Case Study

100% Renewable Microgrid in Singapore

12 Jul 2023

5 min read

ComAp, together with our partners So Drama Entertainment and a local partner Gennal, designed and installed a 100% renewable microgrid on the outskirts of Singapore. Initially, it was built as a 1500-bed quarantine facility to help combat the spread of COVID-19. In the meantime, when the pandemic went under control, it evolved into a vaccination center and a microgrid test center with an EV charging infrastructure upgrade, also relying on ComAp controls.

Due to the Singapore government's ongoing commitment to environmental sustainability, they decided to have this site powered by a 100% renewable microgrid when the grid connection fails.
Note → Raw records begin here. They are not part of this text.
-- ==== Sys2Proof/Machine/Dispatch.lean ====
section
/-!
DEFINITION. The meaning of each command: one arm per constructor.
-/

namespace Sys2Proof.Machine
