/-- No fault in what the host gave: its list, where there is one, and its `n` bytes of data (R257). -/
def HostOk (c : CmdIn) (n : Nat) : Prop :=
  c.host.dataErr = false ∧ (descSgl c.desc = true → c.host.listErr = false) ∧ (hostSegs c n).isSome = true

/-- The pieces of the command's host buffer of `n` bytes. -/
def segsOf (c : CmdIn) (n : Nat) : Segs := (hostSegs c n).getD []

end Sys2Proof.Claims

/-- R245, R249, R257, R258, R262, R343: every command of the host. One that was not accepted, or whose descriptor has another opcode, or whose turn
has not come does nothing; then the first of these that holds ends it: too late is REFUSED_BUSY, a family the function may not use DENIED with 0xF4, a
Reel of another function or a locked store DENIED, a mode outside the opcode's REFUSED_MODE, and an unused field that is not 0 CONFLICT with 0xF1. A
list is walked as R257 says: an entry aligned to 16 bytes; a chain, or data at a multiple of 4, whose lengths add up. -/
def Obligations.CommandChecks : Prop :=
  (∀ (i : Instr) (k : HostCmd) (s : State), hostCmd i = some k →
    (s.active = false ∨ k.waits s = true ∨ s.found k.c = none ∨ k.c.desc.opcode.toNat ≠ k.op → exec i s = .next s) ∧
    (∀ a, s.found k.c = some a → s.mustWait k.op a = true → exec i s = .next s) ∧
    (∀ a fn r t, Taken s k a fn r t →
      let late : Prop := k.c.desc.deadline ≠ 0 ∧ 200 * k.c.desc.deadline.toNat < (s.devTime - a.cmd.bell).toNat
      let family : Prop := ∀ f, opFamily k.op = some f → t.on f fn = true
      (late → Ends i s t.used a.cmd 0x10 (fun _ => True)) ∧
      (¬ late → ¬ family → Refused i s t r 0x30 0xF4) ∧
      (¬ late → family → (∀ code, k.denied t fn = .reason code → code < 256 → Refused i s t r 0x30 code) ∧
        (k.denied t fn = .open_ → Ends i s t.used r 0x30 (fun _ => True)) ∧
        (k.denied t fn = .none →
          ((opModes k.op).contains t.mode = false → Ends i s t.used r 0x12 (fun _ => True)) ∧
          ((opModes k.op).contains t.mode = true → descClean k.c.desc k.uses = false → Refused i s t r 0x11 0xF1))))) ∧
  (∀ (c : CmdIn) (n : Nat), descSgl c.desc = false → hostSegs c n = some [(c.desc.hostAddr, n)]) ∧
  (∀ (at_ : DWord) (e : BitVec 128) (rest : List (BitVec 128)),
    let addr := e.extractLsb' 0 64
    let len := (e.extractLsb' 64 32).toNat
    let data : Prop := at_.toNat % 16 = 0 ∧ e.getLsbD 127 = false ∧ addr.toNat % 4 = 0 ∧ len % 4 = 0 ∧ len ≠ 0
    sglWalk at_ [] = none ∧ (at_.toNat % 16 ≠ 0 → sglWalk at_ (e :: rest) = none) ∧
    (at_.toNat % 16 = 0 → e.getLsbD 127 = true → sglWalk at_ (e :: rest) = sglWalk addr rest) ∧
    (data → e.getLsbD 126 = true → sglWalk at_ (e :: rest) = some [(addr, len)]) ∧
    (∀ l, data → e.getLsbD 126 = false → sglWalk (at_ + 16) rest = some l → sglWalk at_ (e :: rest) = some ((addr, len) :: l)) ∧
    (at_.toNat % 16 = 0 → e.getLsbD 127 = false → ¬ data → sglWalk at_ (e :: rest) = none))

/-! ## The job store -/

/-- Reels: created, written, closed, read, released and deleted. -/
def Obligations.ReelCommands : Prop :=
  -- R217-R223: REEL_CREATE gives an empty slot an OPEN Reel of a new generation, and uses an imported key up; REEL_DELETE destroys it, its handle
  -- being unknown from then on. A KEY_REF of an empty slot, a full store, an unknown handle and a Reel in use refuse them.
  ((∀ (s : State) (c : CmdIn) (k : HostCmd) (fn : Fin 8) (r : CmdRef) (t : State), Starts s (.reelCreate c) k fn r t →
    let ref := descP1 c.desc 40 1 % 16
    let keyOk : Prop := ref = 0 ∨ t.sec.keySlots.getLsbD ref = true
    (¬ keyOk → Refused (.reelCreate c) s t r 0x11 0xF3) ∧
    (keyOk → t.emptySlot = none → ∃ n, n % 256 = 3 ∧ Does (.reelCreate c) s (t.used.used.complete r 0x13 n)) ∧
    (keyOk → t.emptySlot ≠ none → Answers (.reelCreate c) s fun u => ∃ slot reel, slot < 4096 ∧
      smGet (fun _ => none) t.store.reels slot = none ∧ smGet (fun _ => none) u.store.reels slot = some reel ∧
      (ref ≠ 0 → reel.key = t.sec.keys.toList.getD ref 0) ∧ reel.tags = [] ∧ reel.chunkWrites = [] ∧ reel.stripes = [] ∧
      (∀ j, j ≠ slot → smGet (fun _ => none) u.store.reels j = smGet (fun _ => none) t.store.reels j) ∧
      reel.state = .open ∧ reel.owner = r.fn ∧ reel.length = 0 ∧ reel.imported = decide (ref ≠ 0) ∧
      reel.gen = smGet (fun _ => 0) t.store.gens slot % 0xFFFFF + 1 ∧
      (ref ≠ 0 → u.sec.keySlots.getLsbD ref = false) ∧ (∀ j, j ≠ ref ∨ ref = 0 → u.sec.keySlots.getLsbD j = t.sec.keySlots.getLsbD j) ∧
      Only [.store, .sec, .free, .hst, .regs, .out] s u)) ∧
  (∀ (s : State) (c : CmdIn) (k : HostCmd) (fn : Fin 8) (r : CmdRef) (t : State), Starts s (.reelDelete c) k fn r t →
    let h := c.desc.reel
    (t.reelAt h = none → Refused (.reelDelete c) s t r 0x11 1) ∧
    (∀ x, t.reelAt h = some x → x.state = .inUse → Refused (.reelDelete c) s t r 0x11 4) ∧
    (∀ x, t.reelAt h = some x → x.state ≠ .inUse → Answers (.reelDelete c) s fun u => u.reelAt h = none ∧
      u.store.reclaim = t.store.reclaim + x.length ∧ (∀ b ∈ u.store.buffered, b.1 ≠ h) ∧
      (∀ j, j ≠ h.toNat % 4096 → smGet (fun _ => none) u.store.reels j = smGet (fun _ => none) t.store.reels j) ∧
      Only [.store, .regs, .hst, .out] s u))) ∧
  -- R218, R219, R226, R227, R235, R269: a REEL_WRITE is checked in turn for its Reel, the Reel's state, its alignment and length, the quota, the
  -- host's data and its CRC, and then meets its bucket: it is admitted, waits or is refused. It becomes durable behind the writes it must follow:
  -- only then do the Reel's bytes and length change, and its completion is posted; in a FAILED store it ends with FAILED_MEDIA instead.
  ((∀ (s : State) (c : CmdIn) (k : HostCmd) (fn : Fin 8) (r : CmdRef) (t : State), Starts s (.reelWrite c) k fn r t →
    let g := inputOf s c
    let h := c.desc.reel
    let close := c.desc.flags.getLsbD 3
    let n := c.desc.length.toNat
    let off := c.desc.offset.toNat
    let w : PendWrite :=
      { cmd := r, handle := h, offset := off, length := n, data := g.host.data.take n, close := close, read := false,
        deadline := c.desc.deadline.toNat, prio := c.desc.priority.toNat, host := [], media := [], tags := [] }
    (t.reelAt h = none → Refused (.reelWrite c) s t r 0x11 1) ∧
    (∀ x, t.reelAt h = some x →
      let aligned : Prop := off % 4096 = 0 ∧ (n % 4096 = 0 ∨ close = true)
      let sized : Prop := n ≤ 0xFFFFF000 ∧ (n ≠ 0 ∨ close = true)
      let quota : Prop := t.worn h x off n = false ∧ t.overCapacity r.fn (if n = 0 then 0 else off + n - t.pendingEnd (h.toNat % 4096) x) = false
      let crc : Prop := c.desc.flags.getLsbD 4 = true → crc32c g.host.data = descP1 c.desc 40 4
      let fits : Prop := t.store.writesBarred = false ∧ x.state = .open ∧ aligned ∧ sized ∧ off + n ≤ 2 ^ 45
      let passes : Prop := fits ∧ quota ∧ HostOk g n ∧ crc
      (t.store.writesBarred = true → Ends (.reelWrite c) s t.used r 0x10 (fun n => n % 256 = 0)) ∧
      (t.store.writesBarred = false → x.state ≠ .open → Refused (.reelWrite c) s t r 0x11 2) ∧
      (t.store.writesBarred = false → x.state = .open → ¬ aligned → Refused (.reelWrite c) s t r 0x11 6) ∧
      (t.store.writesBarred = false → x.state = .open → aligned → sized → 2 ^ 45 < off + n → Refused (.reelWrite c) s t r 0x11 5) ∧
      (fits → ¬ quota → Refused (.reelWrite c) s t r 0x13 2) ∧
      (fits → quota → HostOk g n → ¬ crc → Ends (.reelWrite c) s t.used r 0x22 (fun _ => True)) ∧
      (passes → t.admission true r.fn w.deadline = .refused → Refused (.reelWrite c) s t r 0x13 1) ∧
      (passes → t.admission true r.fn w.deadline = .later → Answers (.reelWrite c) s fun u => u.store.waiting = t.store.waiting ++ [w] ∧
        u.store.writes = t.store.writes ∧ u.store.reels = t.store.reels ∧ Only [.store, .hst] s u) ∧
      (passes → t.admission true r.fn w.deadline = .now → t.store.state ≠ .failed → Answers (.reelWrite c) s fun u =>
        u.store.writes = t.store.writes ++ [w] ∧ u.store.reels = t.store.reels ∧ u.store.writeTok[r.fn] = t.store.writeTok[r.fn] - 200 * (n : Int) ∧
        u.hst.rings = t.hst.rings ∧ Only [.store, .hst] s u))) ∧
  (∀ (s : State) (src : Src) (id : BitVec 32),
    let hit (w : PendWrite) : Bool := decide (w.cmd.src = src ∧ w.cmd.cmdId = id)
    let landed (w : PendWrite) : State := s.setStore (let x := s.store; { x with writes := x.writes.erase w })
    (s.store.writes.find? hit = none → exec (.reelWriteDurable src id) s = .next s) ∧
    (∀ w, s.store.writes.find? hit = some w →
      let waits : Prop := (∃ a ∈ s.store.writes ++ s.store.waiting, a.before w = true) ∨ (w.close = true ∧ s.writeAhead w.handle w.cmd.acc = true)
      (waits ∨ s.active = false → exec (.reelWriteDurable src id) s = .next s) ∧
      (∀ x, ¬ waits → s.active = true → s.reelAt w.handle = some x →
        (s.store.state = .failed → Ends (.reelWriteDurable src id) s (landed w).used w.cmd 0x20 (fun _ => True)) ∧
        (s.store.state ≠ .failed → x.state ≠ .open → Ends (.reelWriteDurable src id) s (landed w).used w.cmd 0x11 (fun n => n % 256 = 2)) ∧
        (s.store.state ≠ .failed → x.state = .open → Answers (.reelWriteDurable src id) s fun u =>
          ∃ y, u.reelAt w.handle = some y ∧ y.gen = x.gen ∧ y.owner = x.owner ∧ y.key = x.key ∧
            (∀ k b, w.data[k]? = some b → smGet (fun _ => 0) y.data (w.offset + k) = b) ∧
            (∀ o, o < w.offset ∨ w.offset + w.data.length ≤ o → smGet (fun _ => 0) y.data o = smGet (fun _ => 0) x.data o) ∧
            (∀ j, j ∉ chunksOf w.offset w.data.length → smGet (fun _ => 0) y.chunkWrites j = smGet (fun _ => 0) x.chunkWrites j ∧
              smGet (fun _ => 0) y.tags j = smGet (fun _ => 0) x.tags j) ∧
            (∀ j ∈ chunksOf w.offset w.data.length, smGet (fun _ => 0) y.chunkWrites j = smGet (fun _ => 0) x.chunkWrites j + 1 ∧
              smGet (fun _ => 0) y.tags j = Config.gcmTag y.key (chunkIv (y.handle (w.handle.toNat % 4096)) j (smGet (fun _ => 0) y.chunkWrites j))
                (y.read (65536 * j) 65536)) ∧
            y.length = (if w.data.length = 0 then x.length else Nat.max x.length (w.offset + w.data.length)) ∧
            y.state = (if w.close then .closed else x.state) ∧ u.store.writes = s.store.writes.erase w ∧
            (∀ j, j ≠ w.handle.toNat % 4096 → smGet (fun _ => none) u.store.reels j = smGet (fun _ => none) s.store.reels j) ∧
            (w.close = true → ∀ b ∈ u.store.buffered, b.1 ≠ w.handle) ∧ Only [.store, .regs, .hst, .out, .free] s u))))) ∧
  -- R218, R224, R226-R228, R249: a REEL_READ within its Reel meets the bucket of class 1. Once admitted it is served at a tick (log 117): it delivers
  -- the bytes, unwritten space as zeros. A waiting command is admitted in its turn, by PRIORITY, when its bucket stands at 0 or above; one that can
  -- no longer meet its deadline is refused with the hint.
  ((∀ (s : State) (c : CmdIn) (media : List (Nat × MediaVerdict)) (tags : List (Nat × Bool)) (k : HostCmd) (fn : Fin 8) (r : CmdRef) (t : State),
    Starts s (.reelRead c media tags) k fn r t →
    let g := inputOf s c
    let h := c.desc.reel
    let n := c.desc.length.toNat
    let off := c.desc.offset.toNat
    let i := Instr.reelRead c media tags
    let w : PendWrite :=
      { cmd := r, handle := h, offset := off, length := n, data := [], close := false, read := true, deadline := c.desc.deadline.toNat,
        prio := c.desc.priority.toNat, host := segsOf g n, media := media, tags := tags }
    (t.reelAt h = none → Refused i s t r 0x11 1) ∧
    (∀ x, t.reelAt h = some x →
      (x.length < off + n → Refused i s t r 0x11 5) ∧
      (off + n ≤ x.length → tooLong c n = true → Refused i s t r 0x11 0xF3) ∧
      (off + n ≤ x.length → tooLong c n = false → HostOk g n →
        let adm := t.admission false r.fn c.desc.deadline.toNat
        let paid := t.pay false r.fn n
        (adm = .refused → Refused i s t r 0x13 1) ∧
        (adm = .later → Answers i s fun u => u.store.waiting = t.store.waiting ++ [w] ∧ u.store.reels = t.store.reels ∧
          Only [.store, .hst] s u) ∧
        (adm = .now → t.store.state = .failed → Ends i s paid.used r 0x20 (fun _ => True)) ∧
        (adm = .now → t.store.state ≠ .failed → Answers i s fun u => u.store.reads = t.store.reads ++ [w] ∧ u.store.reels = t.store.reels ∧
          u.store.readTok[r.fn] = t.store.readTok[r.fn] - 200 * (n : Int) ∧ u.out = s.out ∧ Only [.store, .hst] s u)))) ∧
  (∀ (s : State) (w : PendWrite) (rest : List PendWrite) (x : Reel), s.pending = [] → s.active = true → s.store.reads = w :: rest →
    s.store.units = [] → s.store.refreshFirst = false → (∀ l : Fin 16, s.laneState l ≠ 1 ∧ s.laneState l ≠ 2) →
    s.reelAt w.handle = some x → x.stripes = [] → w.tags = [] →
    let r : CmdRef := { w.cmd with waitUs := (s.devTime + 1 - w.cmd.bell).toNat / 200 }
    let u : State := s.clock.setStore (let x := s.clock.store; { x with reads := rest })
    (s.store.state = .failed → ∃ n, step s = .next (u.used.complete r 0x20 n)) ∧
    (s.store.state ≠ .failed → step s = .next ((u.deliver r w.host
        ((List.range w.length).map (fun k => smGet (fun _ => (0 : Byte)) x.data (w.offset + k)))).complete r
      (if s.fv F.JS_QUOTA_LATE_US r.fn < r.waitUs then 1 else 0) w.length
      ((List.range w.length).map (fun k => smGet (fun _ => (0 : Byte)) x.data (w.offset + k)))))) ∧
  (∀ (s : State) (fn : Fin 8) (write : Bool),
    let mine := (s.storeWaiting fn).filter (fun w => w.read != write)
    let first := mine.find? (fun w => mine.all (fun x => decide (x.prio ≤ w.prio)))
    let now (w : PendWrite) : PendWrite := { w with cmd := { w.cmd with waitUs := (s.devTime - w.cmd.bell).toNat / 200 } }
    (mine = [] ∨ s.bucket write fn < 0 ∨ s.active = false ∨ s.store.refreshFirst = true → exec (.storeCommandAdmit fn write) s = .next s) ∧
    (∀ w, first = some w → 0 ≤ s.bucket write fn → s.active = true → s.store.refreshFirst = false → s.store.state ≠ .failed → w.cmd.fn = fn →
      Answers (.storeCommandAdmit fn write) s fun u => u.store.waiting = s.store.waiting.erase w ∧ u.store.reels = s.store.reels ∧
        (write = true → u.store.writes = s.store.writes ++ [now w] ∧ u.store.reads = s.store.reads ∧
          u.store.writeTok[fn] = s.store.writeTok[fn] - 200 * (w.length : Int)) ∧
        (write = false → u.store.reads = s.store.reads ++ [now w] ∧ u.store.writes = s.store.writes ∧
          u.store.readTok[fn] = s.store.readTok[fn] - 200 * (w.length : Int)) ∧ Only [.store] s u)) ∧
  (∀ (s : State) (src : Src) (id hint : BitVec 32),
    let hit (w : PendWrite) : Bool := decide (w.cmd.src = src ∧ w.cmd.cmdId = id ∧ w.deadline ≠ 0)
    let all := s.store.writes ++ s.store.reads ++ s.store.waiting
    (all.find? hit = none → exec (.storeDeadlineMiss src id hint) s = .next s) ∧
    (∀ w, all.find? hit = some w → ∃ n, n % 256 = 0 ∧ n / 2 ^ 32 = hint.toNat ∧
      Does (.storeDeadlineMiss src id hint) s
        ((s.setStore (let x := s.store; { x with writes := x.writes.erase w, reads := x.reads.erase w, waiting := x.waiting.erase w })).used.complete
          w.cmd 0x10 n))))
The microgrid comprises solar panels and BESS that not only feeds the entire site but also sells the excess power back into the grid.

The system operates as a set of nanogrids (smaller microgrids) that together form a complex-wide microgrid. When a mains failure occurs, the nanogrids operate in islanded mode, providing power to their own parts of the complex, using their own BESS.  When the mains connection is re-established each nanogrid will perform their own reverse synchronisation procedure independently back to the grid, to provide a seamless transition, without any power disruption.   

When microgrid mode is enabled, the ComAp system takes over the master role and manages the entire site ensuring that all the loads are kept powered without any interruption.  ComAp's system always prioritises the use of the PV and uses any excess to charge the BESS. If more power is generated than the BESS needs, it is then exported to the grid. 

To control the entire site, ComAp installed the InteliSys NTC Hybrid controller. The controller was actually able to also control other test facilities in the complex that are using another company’s control system. This demonstrates that the InteliSys NTC Hybrid controller has the power and the flexibility to be used in situations that require different power sources, load requirements, and even different brands of controllers to work together.

The EV chargers were added because the government wants to deploy 60,000 electric vehicle charging points across the country by 2030 to increase the adoption of EVs to at least 40% of the total vehicle population by 2040. The plan is to charge them from renewable sources, using a solar and battery powered microgrid which will make the electric vehicles even more environmentally friendly.